◆ MATERIAL FOR THE TASK
-- ==== Sys2Proof/Machine/Exchange.lean ====
section
/-! DEFINITION. The Exchange (R29–R31, R42, R43, R66–R101): tasks and their charges, admission and
placement, notices, migration, engine faults and repair. -/
namespace Sys2Proof.Machine
namespace State

def eng (s : State) (e : Nat) : Engine := s.ex.engines.find {} e
def setEng (s : State) (e : Nat) (x : Engine) : State :=
  { s with ex := { s.ex with engines := s.ex.engines.put {} e x } }
def task (s : State) (t : Nat) : Task := s.ex.tasks.find {} t
def admitted (s : State) (e : Nat) : Bool := (s.eng e).st = .admitted
def admittedList (s : State) : List Nat := (List.range 8).filter s.admitted
/-- The ids with a placement entry that is not absent. -/
def taskIds (s : State) : List Nat := (s.ex.tasks.filter fun e => e.2.st != 0 || e.2.placing).map (·.1)

/-- PAIRED is in force: a FULL that waits for its mark does not act yet (R58). -/
def paired (s : State) : Bool := s.g PROFILE.DUTY = 0 || s.ex.fullDue

/-- The machine that a converter drives, the converter of a machine or arm (R29). -/
def convArms (s : State) (c : Nat) : List Nat := (List.range (s.n CONV.ARMS c)).map (s.n CONV.ARM0 c + ·)
def convs (s : State) : List Nat := (List.range 8).filter fun c => s.g CONV.CFG c != 0
def convOfMach (s : State) (m : Nat) : Option Nat := s.convs.find? fun c => s.n CONV.MACH c = m
def convOfArm (s : State) (a : Nat) : Option Nat := s.convs.find? fun c => (s.convArms c).contains a
/-- The partner of a machine that a CAN remote drive is (R573), and the stage that drives a machine. -/
def partOfMach (s : State) (m : Nat) : Option Nat :=
  (List.range 256).find? fun p => s.g PART.MACH p = m && s.g PART.KIND p = 1
def stageOfMach (s : State) (m : Nat) : Option Nat := (List.range 16).find? fun i => s.g STAGE.MACH i = m
def remote? (s : State) (m : Nat) : Bool := (s.partOfMach m).isSome
/-- The machines of an axis, in order (R29). -/
def machsOf (s : State) (x : Nat) : List Nat := (List.range 32).filter fun m => s.g MACH.AXIS m = x
/-- The reference machine of an axis: REFM, by default its lowest machine (R215). -/
def refm (s : State) (x : Nat) : Nat :=
  if s.g AXIS.REFM x < 0 then (s.machsOf x).headD 0 else s.n AXIS.REFM x
/-- The decimation in force in trace unit `u` (R222, R672). -/
def decEff (s : State) (u : Nat) : Nat :=
  if s.n THERM.STEP ≥ 2 then min 65535 (s.n TRACE.DEC u * s.n THERM.THRTRDEC) else s.n TRACE.DEC u

/-- What a machine keeps beyond its members. -/
def machX (s : State) (m : Nat) : MachX := s.machx.find {} m

/-- The members of the pool (R284), and their mask. -/
def members (s : State) (x : Nat) : List Nat := (s.machsOf x).filter fun m => s.b MACH.ENABLE m && !(s.machX m).policy
def memberMask (s : State) (x : Nat) : Nat := (s.members x).foldl (fun k m => k + 2 ^ m) 0

/-- The value that a member shows: REFM names the lowest machine until the host has written it (R215), BITS is
the sum of the word's fields (R107), KIND goes by the instance (R213), DECEFF is the decimation in force, a trace
unit shows the triggers that it has had, and the pool of an axis without evaluations shows the machines that would be
its members (R284, R294). -/
def shown (s : State) (m : Mem) (i x : Nat) : Int :=
  match s.late.look (m.key i x) with
  | some v => v
  | none =>
  if m.is AXIS.REFM then (s.refm i : Nat)
  else if m.is FB.BITS then s.g FB.LEAD i + s.g FB.MT i + s.g FB.ST i + s.g FB.STAT i + s.g FB.CRCLEN i
  else if m.is LOOP.KIND then (if i < 32 then 0 else (i - 32) % 4 + 1 : Nat)
  else if m.is TRACE.DECEFF then (s.decEff i : Nat)
  else if m.is POOL.MEMBERS && !s.b AXIS.ENABLE i then (s.memberMask i : Nat)
  else if m.is POOL.NACT && !s.b AXIS.ENABLE i then ((s.members i).length : Nat)
  else if m.cls = 26 then s.traceNote.g m i x
  else s.g m i x
/-- The feed-forward tables bound to an axis (R195). -/
def ffOf (s : State) (x : Nat) : List Nat := (List.range 64).filter fun i => s.g FF.AXIS i = x

/-! ### Charges and tiles (R30, R70, R316) -/

/-- The outer tasks of an axis by its MODE (R175): k = 0 profile, 1 position, 2 speed or tension,
3 observer, 4 feed-forward, 5 Pool and Give (R283). DEDUCED (log entry 48): an observer belongs to an axis of a mode other than 0
whose OBSBW has been written. -/
def outerTasks (s : State) (x : Nat) : List Nat :=
  let md := s.g AXIS.MODE x
  (if s.g AXIS.SPSRC x = 0 then [0] else []) ++ (if md = 3 then [1] else []) ++
    (if md = 2 || md = 3 || md = 4 then [2] else []) ++ (if md != 0 && s.ex.obsw.contains x then [3] else []) ++
    (if (s.ffOf x).isEmpty then [] else [4]) ++ (if md = 0 then [] else [5])

/-- The charge of a task, in flops per wingbeat. A cycle of a local current loop takes two wingbeats
below 20 µs (R26). -/
def chargeOf (s : State) (t : Nat) : Nat :=
  if t < 32 then
    let c := if s.b MACH.DUPD t then 1500 else 1000
    if s.twNs < 20000 then c / 2 else c
  else if t < 40 then 750
  else if t < 72 then 500
  else match (t - 72) % 6 with
    | 0 => 300 | 1 => 200 | 2 => 250 | 3 => 500 | 4 => 150 | _ => 225

def codeTiles (t : Nat) : Nat :=
  if t < 32 then 40 else if t < 40 then 48 else if t < 72 then 24
  else match (t - 72) % 6 with
    | 0 => 32 | 1 => 8 | 2 => 12 | 3 => 24 | 4 => 8 | _ => 24

def stateTiles (s : State) (t : Nat) : Nat :=
  if t < 32 then 4 else if t < 40 then 6 else if t < 72 then 3
  else match (t - 72) % 6 with
    | 0 => 6 | 1 => 1 | 2 => 2 | 3 => 4
    | 4 => (s.ffOf ((t - 72) / 6)).foldl (fun k i => k + (s.n FF.N i + 63) / 64) 1
    | _ => 4

/-- The kind of a task: its code tiles are shared among the tasks of one kind. -/
def taskKind (t : Nat) : Nat :=
  if t < 32 then 0 else if t < 40 then 1 else if t < 72 then 2 else 3 + (t - 72) % 6

/-- The owner's object address, member field 0 (R80), and its CRIT and PIN hints (R78). -/
def ownerAddr (t : Nat) : Nat :=
  if t < 32 then 0x06000000 + t * 4096 else if t < 40 then 0x09000000 + (t - 32) * 4096
  else if t < 72 then 0x0A000000 + (t - 40) * 4096 else 0x05000000 + ((t - 72) / 6) * 4096

def critHint (s : State) (t : Nat) : Bool :=
  if t < 32 then s.b MACH.CRIT t else if t < 40 then s.b CONV.CRIT (t - 32)
  else if t < 72 then s.b ARM.CRIT (t - 40) else s.b AXIS.CRIT ((t - 72) / 6)

def pinHint (s : State) (t : Nat) : Nat :=
  if t < 32 then s.n MACH.PIN t else if t < 40 then s.n CONV.PIN (t - 32)
  else if t < 72 then s.n ARM.PIN (t - 40) else s.n AXIS.PIN ((t - 72) / 6)

/-! ### Capacity (R42, R43, R74) -/

/-- The throughput of one engine at the admission temperature, in units of 0.01 flop per ns: setpoint
0 NOMINAL, 1 LEAN, 2 BOOST. -/
def throughput (sp : Nat) : Nat := if sp = 1 then 62 else 98

/-- The throughput in force: while the supply moves, the lower of the two setpoints (R43). -/
def throughputNow (s : State) : Nat :=
  if !s.flight then 98 else
    match s.pow.spTarget with
    | some t => min (throughput s.pow.spFrom) (throughput t)
    | none => throughput (s.n POWER.SPSTATE)

def capWith (s : State) (thr : Nat) (engines : Nat) (pair : Bool) : Nat :=
  engines * thr * s.twNs / (if pair then 200 else 100)

def admCap (s : State) : Nat := s.capWith s.throughputNow s.admittedList.length s.paired
def engCap (s : State) : Nat := s.throughputNow * s.twNs / 100

/-- The total charge of the placed tasks (R30), and of those with the tasks being placed. -/
def charge (s : State) : Nat :=
  s.ex.tasks.foldl (fun k e => if e.2.st != 0 then k + e.2.charge else k) 0
def chargeAll (s : State) : Nat :=
  s.ex.tasks.foldl (fun k e => if e.2.st != 0 || e.2.placing then k + e.2.charge else k) 0

def onEngine (e : Nat) (t : Task) : Bool := t.engA = e || t.engB = e || t.engD = e

/-- The occupancy of an engine (R74). -/
def occ (s : State) (e : Nat) : Nat :=
  s.ex.tasks.foldl (fun k x => if x.2.engA = e || x.2.engB = e then k + x.2.charge else k) 0

/-- The tiles taken in an engine's local store, those of a migration in progress included (R71). -/
def tilesOn (s : State) (e : Nat) : Nat :=
  let here := s.ex.tasks.filter fun x => onEngine e x.2
  let kinds := (here.map fun x => taskKind x.1).eraseDups
  let code := kinds.foldl (fun k q => k +
    (match here.find? (fun x => taskKind x.1 = q) with | some x => codeTiles x.1 | none => 0)) 0
  here.foldl (fun k x => k + x.2.tiles) code

/-- The tiles that the tasks `ts` add to engine `e`. -/
def tilesAdded (s : State) (e : Nat) (ts : List Nat) : Nat :=
  let kinds := ((s.ex.tasks.filter fun x => onEngine e x.2).map fun x => taskKind x.1).eraseDups
  let fresh := (ts.filter fun t => !kinds.contains (taskKind t))
  let code := ((fresh.map fun t => (taskKind t, codeTiles t)).eraseDups).foldl (fun k x => k + x.2) 0
  ts.foldl (fun k t => k + s.stateTiles t) code

/-- Home and mirror tiles in the placement area (R72). -/
def homeTiles (s : State) (extra : List Nat) : Nat :=
  let ids := s.taskIds ++ extra
  let kinds := ((ids.map fun t => (taskKind t, codeTiles t)).eraseDups).foldl (fun k x => k + 2 * x.2) 0
  ids.foldl (fun k t => k + s.stateTiles t * (if s.critHint t || s.b EXCH.MIRRORALL then 2 else 1)) kinds

/-! ### Notices and entries (R80–R83) -/

def noticeLedger (ty : Nat) : Bool := 5 ≤ ty && ty ≤ 0x11

/-- The INST of a notice's Ledger record (R593, log entry 18): its task, or the engine that it names, or none. -/
def noticeInst (tk frm dst : Nat) : Nat := if tk != 0xFF then tk else if frm < 8 then frm else if dst < 8 then dst else 0xFFFF

/-- Posts a placement notice (R82, R83); a record that R82 marks carries DETAIL 0 (R593). -/
def notice (s : State) (ty tk frm dst : Nat) (code : Nat := 0) : State :=
  let bytes := le 1 ty ++ le 1 tk ++ le 1 frm ++ le 1 dst ++ le 4 s.wb ++ le 4 (s.n EXCH.PGEN) ++ le 2 code ++ zeros 2
  let s := s.raise 60
  let s := if noticeLedger ty then s.ledger (0xE000 + ty) (noticeInst tk frm dst) 0 else s
  if s.hasRoom 15 then s.produce 15 bytes
  else ({ s with ex := { s.ex with nlostf := true } }.inc EXCH.NLOST).raise 62

/-- The entry as the placement table shows it, but for TGEN: an absent task shows nothing (R80). -/
def entryOf (x : Task) : Task :=
  if x.st = 0 then {} else { x with tgen := 0, placing := false, lost := false, left := 15, leftA := false, leftAt := 0,
                                    run := false, conv := 255, pol := false }

/-- Changes a task; where its placement entry changes, PGEN and TGEN of the entry (R80, R81). -/
def setTask (s : State) (t : Nat) (x : Task) : State :=
  if entryOf x = entryOf (s.task t) then
    { s with ex := { s.ex with tasks := s.ex.tasks.put {} t { x with tgen := (s.task t).tgen } } }
  else
    let s := s.incWrap EXCH.PGEN
    { s with ex := { s.ex with tasks := s.ex.tasks.put {} t { x with tgen := s.n EXCH.PGEN } } }

/-- The placement has changed as R79 lists: rebalancing follows. -/
def toBalance (s : State) : State := { s with ex := { s.ex with balance := true } }

/-- The STATE of a placed task that neither migrates nor substitutes (R80): dispatched or not, unpaired or not. -/
def runSt (s : State) (x : Task) : Nat := if !x.run then 1 else if x.crit && s.paired && x.engB = 15 then 3 else 2

/-- Gives a placed task a STATE; 6 while its owner is in its fault policy (R743). -/
def setTaskSt (s : State) (t st : Nat) : State :=
  if (s.task t).st = 0 || (s.task t).st = st then s else s.setTask t { s.task t with st := st, pol := st == 6 }

/-- The owner of the tasks `ts` has left its fault policy, or its stop has completed (R743). A task that no engine
could take stays in STATE 6 until it is placed again. -/
def leavePolicy (s : State) (ts : List Nat) : State :=
  ts.foldl (fun s t =>
    let x := s.task t
    if x.st != 6 then s else s.setTask t { x with pol := false, st := if x.engA = 15 then 6 else s.runSt x }) s

/-- The 16 bytes of EXCH[0].PLACE[t] (R80): an absent task has no engine, no charge and no tiles. -/
def placeBytes (s : State) (t : Nat) : List Byte :=
  let x := s.task t
  if x.st = 0 then [0, 0xFF, 0x0F, 0] ++ le 4 (ownerAddr t) ++ zeros 4 ++ le 4 x.tgen else
    le 1 x.st ++ le 1 (x.engA + 16 * x.engB) ++ le 1 x.engD ++
    le 1 (b2n x.crit + 2 * b2n x.hintign + 4 * b2n x.mirr) ++ le 4 (ownerAddr t) ++ le 2 x.charge ++
    le 2 x.tiles ++ le 4 x.tgen

def engineMask (s : State) (p : EngState → Bool) : Nat :=
  (List.range 8).foldl (fun k e => if p (s.eng e).st then k + 2 ^ e else k) 0

/-- A critical task without a running duplicate in PAIRED (R56). -/
def unpairedTask (s : State) (x : Nat × Task) : Bool :=
  s.paired && x.2.st != 0 && x.2.crit && x.2.engB = 15
def unpairedIds (s : State) : List Nat := (s.ex.tasks.filter s.unpairedTask).map (·.1)

/-- VENG as measured: within 10 mV of `mv`, else unstated (R703, log entry 6). -/
def vengNear (s : State) (mv : Nat) : State :=
  let (v, s) := s.takeInt
  s.put POWER.VENG 0 (mv - 10 + v % 21)

/-- VENG at an instant at which the spec bounds it by no value: while the supply moves (R59). -/
def vengAny (s : State) : State :=
  let (v, s) := s.takeInt
  s.put POWER.VENG 0 (v % 65536)

/-- PWR drives a VID code on the pins that VIDDIO names (R701). -/
def vidDrive (s : State) (code : Nat) : State :=
  let n := s.n POWER.VIDDIO
  let s := { s with pow := { s.pow with code := code } }
  if 30 ≤ n then s else (List.range 3).foldl (fun s k => s.dioDrive (n + k) (bit code k)) s

/-- The supply starts to move to setpoint `v` (R59): SETPOINT is `v`, SPSTATE 3. DESIGN CHOICE (log entry 42): where a
move is already in progress, the setpoint being left is LEAN if either of its two setpoints is, and the one it
was moving to otherwise, so that the lower throughput of all of them applies. -/
def setpointMove (s : State) (v : Nat) : State :=
  let frm := match s.pow.spTarget with
    | some t => if s.pow.spFrom = 1 || t = 1 then 1 else t
    | none => s.n POWER.SPSTATE
  let s := { s with pow := { s.pow with spTarget := some v, spFrom := frm } }
  ((((s.put POWER.SETPOINT 0 v).put POWER.SPSTATE 0 3).vengAny).vidDrive v)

◆ WORK TASK
Please transcribe the records exactly from their first line through the line holding "namespace State", and leave out all others.

◆ YOUR SOLUTION
-- ==== Sys2Proof/Machine/Exchange.lean ====
section
/-! DEFINITION. The Exchange (R29–R31, R42, R43, R66–R101): tasks and their charges, admission and
placement, notices, migration, engine faults and repair. -/
namespace Sys2Proof.Machine
namespace State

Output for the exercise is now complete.